In view of the widespread acceptance and use of the discovery procedure utilized by Canfield, the trial court's implied concession that the established law was not adverse to Canfield's position, the unanimous approval of the procedure by the decision of the Court of Appeals, and the conformity with the procedure actually recommended by this Court today, Canfield's attempted discovery was substantially justified thereby precluding an award of expenses including attorney's fees under Ind. Trial Rules 26(C) and 37(A)(4). I would reverse the trial court's punitive imposition of attorney fees.
NOTES
[1] In accordance with Ind. Appellate Rule 4(B)(6)(c), the cause proceeded to trial on the merits during the pendency of the appeal of these rulings by the trial court. The jury found in favor of Sandock and made a sizable damage award. Canfield's appeal of that judgment is currently pending in this Court.
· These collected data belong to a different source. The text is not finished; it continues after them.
/-! ### O48 -/

/-- The context a trip step's wait leaves when it runs out (R145, R147). -/
def StepContext.waitEnded (c : StepContext) (count : Nat) : StepContext :=
  { c with contributions := c.contributions ++ [.noTrip], windowCount := count, wait := none }

theorem State.endWait_engine (step : s.engine.step = some c) : s.endWait.engine =
    { s.engine with step := some (c.waitEnded s.acq.window.count), phase := .exiting } := by
  simp [State.endWait, StepContext.waitEnded, State.setPhase, step]

theorem State.endWait_acq (s : State) : s.endWait.acq = { s.acq with window := s.acq.window.close } := rfl

theorem State.waitOver_of_wait (inStep : s.StepIn .body c) (wait : c.wait = some 0) : s.waitOver = true := by
  have stepping := inStep.stepping
  obtain ⟨walk, step, waiting, phase⟩ := inStep
  simp [State.waitOver, stepping, phase, step, wait]

/-- The step that stages a set from EXIT or BODY goes on in its phase, with the set in force (R73, R76). -/
theorem State.stageStep_stepIn {p : Phase} (inStep : s.StepIn p c) (g : GenSet) (req : Request) :
    (s.stageStep g req).StepIn p { c with clamped := c.clamped || s.clampFor g req != g } := by
  obtain ⟨walk, step, waiting, phase⟩ := inStep
  refine ⟨?_, ?_, ?_, ?_⟩ <;> simp [walk, step, waiting, phase]

theorem State.stageStep_plain_drive (s : State) (g : GenSet) (hold : s.drive.dropHold = false) (free : s.drive.busy = false) :
    (s.stageStep g .plain).drive = s.drive.takeForce (s.clampFor g .plain) := by
  rw [State.stageStep_drive, Drive.stage_plain_of_free _ _ hold free]

theorem State.clampFor_plain (s : State) (g : GenSet) :
    s.clampFor g .plain = g.clamp (clampLimit s.engine.ratings.iMax s.drive.range) := rfl

/-- The return of a trip step whose wait has run out (R145, R147). -/
theorem State.endWait_returns (inStep : s.StepIn .body c) (hold : s.drive.dropHold = false) (free : s.drive.busy = false)
    (g : GenSet) : ∃ c', (s.endWait.stageStep g .plain).StepIn .exiting c'
      ∧ c'.contributions = c.contributions ++ [.noTrip] ∧ c'.wait = none
      ∧ (s.endWait.stageStep g .plain).acq.window.state = .closed ∧ c'.windowCount = s.acq.window.count
      ∧ (s.endWait.stageStep g .plain).drive
          = s.drive.takeForce (g.clamp (clampLimit s.engine.ratings.iMax s.drive.range))
      ∧ (s.endWait.stageStep g .plain).bay = s.bay ∧ (s.endWait.stageStep g .plain).queue = s.queue := by
  obtain ⟨walk, step, waiting, phase⟩ := inStep
  have engine := State.endWait_engine step
  have ended : s.endWait.StepIn .exiting (c.waitEnded s.acq.window.count) := by
    refine ⟨?_, ?_, ?_, ?_⟩ <;> rw [engine]
    · exact walk
    · exact waiting
  have drive : s.endWait.drive = s.drive := rfl
  refine ⟨_, State.stageStep_stepIn ended g .plain, rfl, rfl, by rw [State.stageStep_acq, State.endWait_acq]; rfl, rfl,
    ?_, by rw [State.stageStep_bay]; rfl, by rw [State.stageStep_queue]; rfl⟩
  rw [State.stageStep_plain_drive _ _ (by rw [drive]; exact hold) (by rw [drive]; exact free), State.clampFor_plain, drive]
  have ratings : s.endWait.engine.ratings = s.engine.ratings := by rw [engine]; rfl
  rw [ratings]

/-- The return of a trip step that no trip has ended ends the step (R145, R147). -/
theorem State.setEndInExit_of_tripStep (step : s.engine.step = some c)
    (kind : c.record.kind = .tripSearch ∨ c.record.kind = .tripTime) (noTrip : c.figures.trip = none) :
    s.setEndInExit = s.endStep .normal [] := by
  unfold State.setEndInExit
  rw [Engine.record_of_step step, step]
  unfold StepRecord.kind at kind
  cases body : c.record.body with
  | tripSearch => simp [noTrip]
  | tripTime => simp [noTrip]
  | _ => simp [body, StepBody.kind] at kind

/-- A set that goes on leaves the level, the enables and the relay alone (R73, R78). -/
theorem Drive.standsIn_releaseStaged (d : Drive) : d.StandsIn d.releaseStaged := by
  unfold Drive.releaseStaged Drive.proceed
  (repeat' split) <;> exact ⟨rfl, rfl, rfl, rfl, rfl, rfl, rfl, rfl⟩

theorem exec_ceilingHoldEnd (inStep : s.StepIn .body c) (wait : c.wait = some 0) (kind : c.record.kind = .tripSearch) :
    exec .ceilingHoldEnd s = .next s.endWait.stageReturn := by
  change Host.Outcome.next (s.ceilingHoldEnd.getD s) = _
  have kind : s.engine.kind = .tripSearch := by rw [Engine.kind, Engine.record_of_step inStep.2.1, kind]
  simp [State.ceilingHoldEnd, State.waitOver_of_wait inStep wait, kind]

theorem exec_tripWaitEnd (inStep : s.StepIn .body c) (wait : c.wait = some 0) (kind : c.record.kind = .tripTime) :
    exec .tripWaitEnd s = .next (s.endWait.stageStep (GenSet.levelAt c.record.body.start) .plain) := by
  have record : s.endWait.engine.record = c.record := by
    rw [Engine.record_of_step (c := c.waitEnded s.acq.window.count) (by rw [State.endWait_engine inStep.2.1])]; rfl
  change Host.Outcome.next (s.tripWaitEnd.getD s) = _
  have kind : s.engine.kind = .tripTime := by rw [Engine.kind, Engine.record_of_step inStep.2.1, kind]
  have starts : s.engine.record.body.start = c.record.body.start := by rw [Engine.record_of_step inStep.2.1]
  simp only [State.tripWaitEnd, State.waitOver_of_wait inStep wait, kind, beq_self_eq_true, Bool.and_self, if_true,
    Option.getD_some, starts]

/-- Settles O48, by the waits' ends and the ends of the sets. -/
theorem tripWaitsEnd : Obligations.TripWaitsEnd := by
  refine fun s c => ⟨fun inStep wait hold free => ⟨fun iFrom slope iCeiling detect threshold lo hi body => ?_,
    fun iPre iOver detect threshold tMin tMax body => ?_⟩, fun inStep kind ended => ?_,
    fun inStep kind noTrip contributions ended still => ?_⟩
  · have run := exec_ceilingHoldEnd inStep wait (by rw [StepRecord.kind, body]; rfl)
    have engine := State.endWait_engine inStep.2.1
    have returns : s.endWait.stageReturn = s.endWait.stageStep (.ramp none iFrom s.engine.safeSlope) .plain := by
      unfold State.stageReturn
      have starts : s.endWait.engine.record.body.start = iFrom := by
        rw [Engine.record_of_step (c := c.waitEnded s.acq.window.count) (by rw [engine])]
        change c.record.body.start = _
        rw [body]; rfl
      have slope : s.endWait.engine.safeSlope = s.engine.safeSlope := by rw [engine]; rfl
      rw [starts, slope]
    rw [returns] at run
    obtain ⟨c', inExit, contributions, noWait, window, count, drive, bay, queue⟩ :=
      State.endWait_returns inStep hold free (.ramp none iFrom s.engine.safeSlope)
    exact ⟨_, c', run, inExit, contributions, noWait, window, count, by rw [drive]; rfl, by rw [drive]; rfl,
      by rw [drive]; rfl, bay, queue⟩
  · have run := exec_tripWaitEnd inStep wait (by rw [StepRecord.kind, body]; rfl)
    obtain ⟨c', inExit, contributions, noWait, window, count, drive, bay, queue⟩ :=
      State.endWait_returns inStep hold free (GenSet.levelAt c.record.body.start)
    have starts : c.record.body.start = iPre := by rw [body]; rfl
    exact ⟨_, c', run, inExit, contributions, noWait, window, count, by rw [drive, starts]; rfl, by rw [drive]; rfl,
      by rw [drive]; rfl, bay, queue⟩
  · have run := exec_generatorSetEnd ended
    obtain ⟨walk, step, waiting, phase⟩ := inStep
    let u : State := s.setDrive s.drive.holdLevel
    obtain ⟨iFrom, slope, iCeiling, detect, threshold, lo, hi, body⟩ : ∃ iFrom slope iCeiling detect threshold lo hi,
        c.record.body = .tripSearch iFrom slope iCeiling detect threshold lo hi := by
      unfold StepRecord.kind at kind
      cases body : c.record.body <;> rw [body] at kind <;> simp [StepBody.kind] at kind ⊢
    have taken : u.takeSetEnd = u.mapStep (fun c => { c with wait := some Config.ceilingHold }) := by
      rw [State.takeSetEnd_of_body (s := u) ⟨walk, step, waiting, phase⟩]
      unfold State.setEndInBody
      rw [show u.engine.record = c.record from Engine.record_of_step step, body]
    have report : s.reportSetEnd = u.takeSetEnd.setDrive u.takeSetEnd.drive.releaseStaged := rfl
    rw [report, taken, State.goOn_of_none ((u.mapStep _).setDrive _) waiting] at run
    refine ⟨_, { c with wait := some 1000 }, run, ⟨walk, ?_, waiting, phase⟩, rfl, rfl, ?_, rfl, rfl⟩
    · simp [u, step, Config.ceilingHold]
    · exact (Drive.standsIn_releaseStaged s.drive.holdLevel).1
  · have run := exec_generatorSetEnd ended
    let u : State := s.setDrive s.drive.holdLevel
    have taken : u.takeSetEnd = u.endStep .normal [] := by
      rw [State.takeSetEnd_of_exit (s := u) inStep]
      exact State.setEndInExit_of_tripStep (s := u) inStep.2.1 kind noTrip
    obtain ⟨walk, step, waiting, phase⟩ := inStep
    obtain ⟨offers, reports⟩ := State.ends_in_exit (s := s) (u := u) step phase rfl rfl []
    have report : s.reportSetEnd = u.takeSetEnd.setDrive u.takeSetEnd.drive.releaseStaged := rfl
    rw [report, taken] at run
    have verdict := reports.verdict
    have level := reports.level still (by rw [contributions]; exact ⟨by decide, by decide⟩)
    have notSteady : c.record.kind.steady = false ∧ c.record.kind ≠ .recover := by
      rcases kind with kind | kind <;> rw [kind] <;> decide
    rw [notSteady.1, Bool.and_false] at level
    rw [contributions] at verdict
    refine ⟨_, _, run, (offers.setDrive _).offered, verdict, reports.phase, level, by rw [reports.figures]; exact noTrip,
      fun gate => reports.released gate, fun trip => (reports.trip_iff trip).2 fun h => notSteady.2 h.1⟩

end

end Sys2Proof.Machine


/-! ## RECOVER, DROPOUT and trip capture (O35, O49, O51) -/

namespace Sys2Proof.Machine

section
variable {s : State} {c : StepContext}

/-- A kind's own verdict ranks above LIMIT (R29). -/
theorem verdictOf_limit_append (pass held : Bool) {v : Verdict} (above : v.rank < (.limit : Verdict).rank) :
    verdictOf ((if pass then [] else [.limit]) ++ if held then [] else [v])
      = if held then (if pass then .pass else .limit) else v := by
  cases held with
  | true => simp [verdictOf_limit]
  | false =>
    refine verdictOf_concat_of_rank (above.trans (by decide)) ?_
    cases pass with
    | true => simp
    | false => simpa using above

/-- What a step that evaluates its window hands on beside a verdict of its kind (R29, R100). -/
theorem State.evaluatedContext_contributions (u : State) (contributions : c.contributions = []) :
    (u.evaluatedContext c).contributions
      = if (c.record.checks.map u.acq.window.evaluate).all (·.pass) then [] else [.limit] := by
  simp [State.evaluatedContext, contributions]

theorem admitted_limit_append (pass held : Bool) {v : Verdict} (denied : v ≠ .denied) (exceeds : v ≠ .overBay) :
    Admitted ((if pass then [] else [.limit]) ++ if held then [] else [v]) := by
  refine (admitted_limit pass).append ?_
  cases held with
  | true => exact ⟨by simp, by simp⟩
  | false => exact ⟨by simpa using denied.symm, by simpa using exceeds.symm⟩

/-! ### O35 -/

theorem exec_regulationEvent (inStep : s.StepIn .body c) {d : RunDetector} (armed : s.acq.detectors.regulation = some d)
    (run : 10 ≤ d.run) : exec .regulationEvent s = .next s.takeRegulation := by
  change Host.Outcome.next (s.regulationEvent.getD s) = _
  simp [State.regulationEvent, inStep.stepping, Detectors.regulationDue, armed, Config.regulationRun, run]

section
variable {iRest pulse : Nat}

/-- The context in which the ramp to I_rest runs (R153, R154). -/
def State.recoveredContext (s : State) (c : StepContext) : StepContext :=
  { c with figures := { c.figures with recovery := some (interval s.acq.seq c.bodySeq) } }

theorem State.takeRegulation_of_recover (step : s.engine.step = some c) (body : c.record.body = .recover iRest pulse) :
    s.takeRegulation =
      (((s.mapFigures (fun g => { g with recovery := some (interval s.acq.seq c.bodySeq) })).setAcq
          (s.acq.disarmRegulation.armFromNext s.engine.ratings.vCollapse)).stageStep
        (.ramp none iRest s.engine.safeSlope) .plain).setStage .restRamp := by
  unfold State.takeRegulation
  rw [Engine.record_of_step step, step, body]
  rfl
[2] The Hippocratic Oath imposes on physicians a duty to maintain confidences acquired in their professional capacity, as do the Oath of Attorneys and the Rules of Professional Conduct on attorneys. The boards governing the various areas of medical speciality police and enforce medical ethics just as our Disciplinary Commission ensures adherance to or sanctions deviations from legal ethics.
[3] The trial court erroneously barred the discovery of estimates of damage and cost of repairs, which the Court of Appeals found not to be privileged as attorney work-product.